Brett Levis (born March 29, 1993) is a Canadian professional soccer player who plays as a midfielder for FC Tulsa in the USL Championship.

Club career

Early career
Levis spent his entire college career at the University of Saskatchewan.  He made a total of 50 appearances for the Huskies and tallied 29 goals and 16 assists.

He also played in the Premier Development League for Victoria Highlanders and Vancouver Whitecaps FC U-23.

Whitecaps FC 2
On February 24, 2015, Levis signed a professional contract with USL expansion side Whitecaps FC 2. He made his professional debut on March 29 in a 4–0 defeat to Seattle Sounders FC 2.

Vancouver Whitecaps FC
After signing a short-term MLS contract in July 2016, Levis made his first team debut against Central FC in the 2016–17 CONCACAF Champions League.
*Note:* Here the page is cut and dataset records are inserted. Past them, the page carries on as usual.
/-- The egress path of a line port. The slice's editor takes the next scheduled frame and releases its chains: a chain with
more owners has one less, a last owner's segments are free (R214). An edited frame waits for the line as it is, or sealed:
under MACsec behind a SecTAG (the layout is IEEE 802.1AE's, log entry 18), or under ESP behind the IP header, with the packet
number that its SA sends next, which then is one higher (R87, R89, R90, R103). The port sends its next frame with its FCS and
counts it, an OTN port in a GFP-F frame beside the overhead of its OTUCn frame, which it sends without a client frame too
(R60, R61; scrambler and BIP-8 start free, log entry 107); in far loopback the frame is dropped (R76), and on a port that
cannot send under LNE_TX_DOWN where DOWN_ACT is 1 (R72). Completes: egressEdit, lineFrameTransmit. -/
def Obligations.EgressSendsFrames : Prop :=
  ∀ (s : State), s.coreRuns = true →
    (∀ (sl : Fin 8) port p, s.fb F.CRY_STATUS_ZERO_DONE = true → mgetD s.que.espOut sl.val [] = [] →
      s.que.toEdit = [(port, p)] → port / 16 = sl.val → s.pktBad p = false →
      let r := (s.edit port { p with chains := [] }).1
      let b := r.bytes
      let line := mgetD s.que.toLine port []
      (s.cannotSend port = false → p.espEn = false → s.fb F.CRY_PORT_CFG_MACSEC_EN port = false →
        b.length + 4 ≤ s.maxFrame port →
        ∃ t, exec (.egressEdit sl) s = .next t ∧ t.que.toEdit = [] ∧ mgetD t.que.toLine port [] = line ++ [(r, b)] ∧
          (p.chains = [] → t.buf = s.buf) ∧
          (∀ h, p.chains = [h] → (s.linkOf h).state = true → 1 < (s.linkOf h).owners →
            t.buf.pools = s.buf.pools ∧ (∀ x, t.linkOf x = if x = h then { s.linkOf h with owners := (s.linkOf h).owners - 1 }
              else s.linkOf x)) ∧
          (∀ h, p.chains = [h] → (∀ x ∈ s.segsOf h, (s.linkOf x).state = true) → (s.linkOf h).owners ≤ 1 →
            (∀ x, t.linkOf x = if x ∈ s.segsOf h then { s.linkOf x with state := false } else s.linkOf x) ∧
            ∀ x ∈ s.segsOf h, x ∈ (mgetD t.buf.pools (handlePool x) (0, [])).2)) ∧
      (s.cannotSend port = false → p.espEn = false → s.fb F.CRY_PORT_CFG_MACSEC_EN port = true →
        s.fb F.CRY_PORT_CFG_PROTECT port = true → be16 b 12 ≠ 0x888E → s.fb F.CRY_TX_SA_EN port = true →
        let i := s.f F.CRY_TX_SA_SA port
        let e := s.sa i
        let pn := Nat.max 1 e.nextPn
        let sci := s.fb F.CRY_PORT_CFG_INCLUDE_SCI port
        let enc := s.fb F.CRY_PORT_CFG_ENCRYPT port
        let co := match s.f F.CRY_PORT_CFG_CONF_OFFSET port with | 1 => 30 | 2 => 50 | _ => 0
        let tag := [0x88, 0xE5, BitVec.ofNat 8 (b2n sci * 32 + b2n enc * 12 + e.an),
            BitVec.ofNat 8 (if b.length - 12 < 48 then b.length - 12 else 0)] ++ beBytes 4 (pn % 2 ^ 32) ++
          if sci then beBytes 8 e.sci else []
        let hdr := b.take 12 ++ tag
        let data := b.drop 12
        let nonce := if e.ext then beBytes 12 (e.salt ^^^ (e.id32 * 2 ^ 64 + pn)) else beBytes 8 e.sci ++ beBytes 4 pn
        let out := if enc then hdr ++ data.take co ++ Std.gcmSeal e.key nonce (hdr ++ data.take co) (data.drop co)
          else hdr ++ data ++ Std.gcmSeal e.key nonce (hdr ++ data) []
        e.valid = true → e.type = 1 → e.switched = none → pn < (if e.ext then 2 ^ 64 else 2 ^ 32) →
        out.length + 4 ≤ s.maxFrame port →
        ∃ t, exec (.egressEdit sl) s = .next t ∧ t.que.toEdit = [] ∧ mgetD t.que.toLine port [] = line ++ [(r, out)] ∧
          (t.sa i).nextPn = pn + 1 ∧ ⟨statKey spSa i, [1, b.length + 4, 0], s.pica.num⟩ ∈ t.cnt.posts) ∧
      (s.cannotSend port = false → p.espEn = true → s.fb F.CRY_CTRL_ESP_EN = true →
        s.fb F.CRY_PORT_CFG_MACSEC_EN port = false → be16 b 12 = 0x0800 →
        let e := s.sa p.sa
        let seq := Nat.max 1 e.nextPn
        let n := beNat (slice b 14 1) % 16 * 4
        let data := slice b (14 + n) (be16 b 16 - n)
        let nh := if e.tunnel then (if beNat (slice b (14 + n) 1) / 16 = 4 then 4 else 41) else beNat (slice b 23 1)
        let pad := (4 - (data.length + 2) % 4) % 4
        let pt := data ++ (List.range pad).map (fun k => BitVec.ofNat 8 (k + 1)) ++ [BitVec.ofNat 8 pad, BitVec.ofNat 8 nh]
        let aad := beBytes 4 e.id32 ++ if e.ext then beBytes 8 seq else beBytes 4 (seq % 2 ^ 32)
        let esp := beBytes 4 e.id32 ++ beBytes 4 (seq % 2 ^ 32) ++ beBytes 8 seq ++
          Std.gcmSeal e.key (beBytes 4 (e.salt % 2 ^ 32) ++ beBytes 8 seq) aad pt
        e.valid = true → e.type = 3 → e.switched = none → seq < (if e.ext then 2 ^ 64 else 2 ^ 32) →
        (mget s.cry.cache p.sa).isSome = true → 20 ≤ n → 14 + n ≤ b.length → n + esp.length < 65536 →
        14 + n + esp.length + 4 ≤ s.maxFrame port →
        ∃ t h, exec (.egressEdit sl) s = .next t ∧ t.que.toEdit = [] ∧
          mgetD t.que.toLine port [] = line ++ [({ r with bytes := b.take 14 ++ h ++ esp }, b.take 14 ++ h ++ esp)] ∧
          h.length = n ∧ be16 h 2 = n + esp.length ∧ slice h 9 1 = [50] ∧ be16 h 10 = ipChecksum (splice h 10 [0, 0]) ∧
          (∀ k, k < n → k ∉ [2, 3, 9, 10, 11] → h[k]? = b[14 + k]?) ∧
          (t.sa p.sa).nextPn = seq + 1 ∧ ⟨statKey spSa p.sa, [1, b.length + 4, 0], s.pica.num⟩ ∈ t.cnt.posts) ∧
      (s.cannotSend port = true → s.pfb F.LNE_PORT_CTRL_DOWN_ACT port = true →
        ∃ t, exec (.egressEdit sl) s = .next t ∧ t.que.toEdit = [] ∧ t.que.toLine = s.que.toLine ∧
          t.rd .CNT_DROP_TOTAL 0 0 0 = s.rd .CNT_DROP_TOTAL 0 0 0 + 1 ∧
          ⟨statKey spReason 0x008, [1, p.bytes.length + 4], s.pica.num⟩ ∈ t.cnt.posts)) ∧
    (∀ (port : BitVec 7) p b rest, mgetD s.que.toLine port.toNat [] = (p, b) :: rest →
      (s.cannotSend port.toNat = false → s.portOtn port.toNat = false → s.pf F.LNE_PORT_CTRL_LOOPBACK port.toNat = 0 →
        ∃ t, exec (.lineFrameTransmit port) s = .next t ∧ t.out = [.lineTx port.toNat (b ++ fcs b)] ∧
          mgetD t.que.toLine port.toNat [] = rest ∧
          t.cnt.posts = s.cnt.posts ++ [⟨statKey spPort (2 * port.toNat + 1), [1, b.length + 4], s.pica.num⟩]) ∧
      (s.cannotSend port.toNat = false → s.portOtn port.toNat = true → s.pf F.LNE_PORT_CTRL_LOOPBACK port.toNat = 0 →
        ∃ t u v, exec (.lineFrameTransmit port) s = .next t ∧
          t.out = [.otnTx port.toNat (s.otnSend port.toNat) u v, .lineTx port.toNat
            (gfpFrame (mgetD s.lne.scram port.toNat (Config.gfpScrambler port.toNat)) (b ++ fcs b)).1] ∧
          mgetD t.que.toLine port.toNat [] = rest) ∧
      (s.cannotSend port.toNat = false → s.pf F.LNE_PORT_CTRL_LOOPBACK port.toNat = 2 →
        ∃ t, exec (.lineFrameTransmit port) s = .next t ∧ mgetD t.que.toLine port.toNat [] = rest ∧
          (∀ x f, .lineTx x f ∉ t.out) ∧ ⟨statKey spReason 0x009, [1, p.bytes.length + 4], s.pica.num⟩ ∈ t.cnt.posts) ∧
      (s.cannotSend port.toNat = true → s.pfb F.LNE_PORT_CTRL_DOWN_ACT port.toNat = true →
        ∃ t, exec (.lineFrameTransmit port) s = .next t ∧ mgetD t.que.toLine port.toNat [] = rest ∧
          t.rd .CNT_DROP_TOTAL 0 0 0 = s.rd .CNT_DROP_TOTAL 0 0 0 + 1 ∧
          (∀ x f, .lineTx x f ∉ t.out))) ∧
    (∀ (port : BitVec 7), mgetD s.que.toLine port.toNat [] = [] → s.cannotSend port.toNat = false →
      s.portOtn port.toNat = true → s.pf F.LNE_PORT_CTRL_LOOPBACK port.toNat = 0 →
      ∃ t u v, exec (.lineFrameTransmit port) s = .next t ∧ t.out = [.otnTx port.toNat (s.otnSend port.toNat) u v])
In August 2016, Levis signed a first team deal with Vancouver Whitecaps FC through 2017, with options for the 2018 and 2019 seasons. In October 2016, Levis made his MLS debut against the Portland Timbers replacing Giles Barnes. In the same game, Levis would tear his ACL which would keep him out of play for the majority of the 2017 season.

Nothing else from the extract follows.